Было конечно. И я никогда это не прощу тем людям, которые меня предали. Я их перестал замечать в этой жизни, они для меня не существуют. Я для себя решил, что я никаких счётов, тем более в театре, сводить не буду.

- Игнор – это единственное средство в данном случае?

Я не знаю. Я – открытый человек, я люблю людей, очень много для кого настоящего сделал. «Выпестовывал» многих с училища маленьких детей, которых растил как будущих знаменитостей.
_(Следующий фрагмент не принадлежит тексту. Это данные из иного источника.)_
-- ==== Sys2Proof/Machine/Flags.lean ====
section
/-! DEFINITION. The flag computations: every value VF takes as a flag (spec 10 R22, 42 R133), and the one way a result
and its flag are written (spec 00 R10). -/

namespace Sys2Proof.Machine

/-- A flag as the byte VF holds: 1 or 0. -/
def flagByte (b : Bool) : Byte := if b then 1 else 0

/-- Carry: 1 if the mathematical sum exceeds 255 (spec 42 R126). -/
def carryFlag (a b : Byte) : Byte := flagByte (255 < a.toNat + b.toNat)

/-- No borrow, strict: 1 if the minuend is greater (spec 42 R127, R129; conflict C4). -/
def greaterFlag (a b : Byte) : Byte := flagByte (b.toNat < a.toNat)

/-- Bit 0 of a shift's source (spec 42 R128). -/
def lowBitFlag (a : Byte) : Byte := flagByte (a.getLsbD 0)

/-- Bit 7 of a shift's source (spec 42 R130). -/
def highBitFlag (a : Byte) : Byte := flagByte (a.getLsbD 7)

/-- Writes the result, then VF, which is written last: where the destination is VF it ends holding the flag
(spec 00 R10). -/
def State.setRegFlag (s : State) (x : Nibble) (result flag : Byte) : State := (s.setReg x result).setReg regVF flag

end Sys2Proof.Machine
end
Когда что-то случается, то лучше всего пережить вот это всё, чем знать, что ты живёшь просто с недоброжелателем, когда общаешься с ним, вкладываешь свою душу и так далее.

- Надо быть очень сильным. 

- Не знаю, насколько я сильный, но для себя я так решил.

- Валентин Николаевич, я помню, что когда у вас был юбилей (60 лет) Президент сказал: «Что такое белорусский балет? Белорусский балет – это Елизарьев». 

- Было такое. 

- Но почему, зная такое мнение, понимая, что вас ценят, вы не обратились напрямую к Александру Григорьевичу для того, чтобы в той ситуации, которая произошла, действительно опереться? Почему не искали поддержку?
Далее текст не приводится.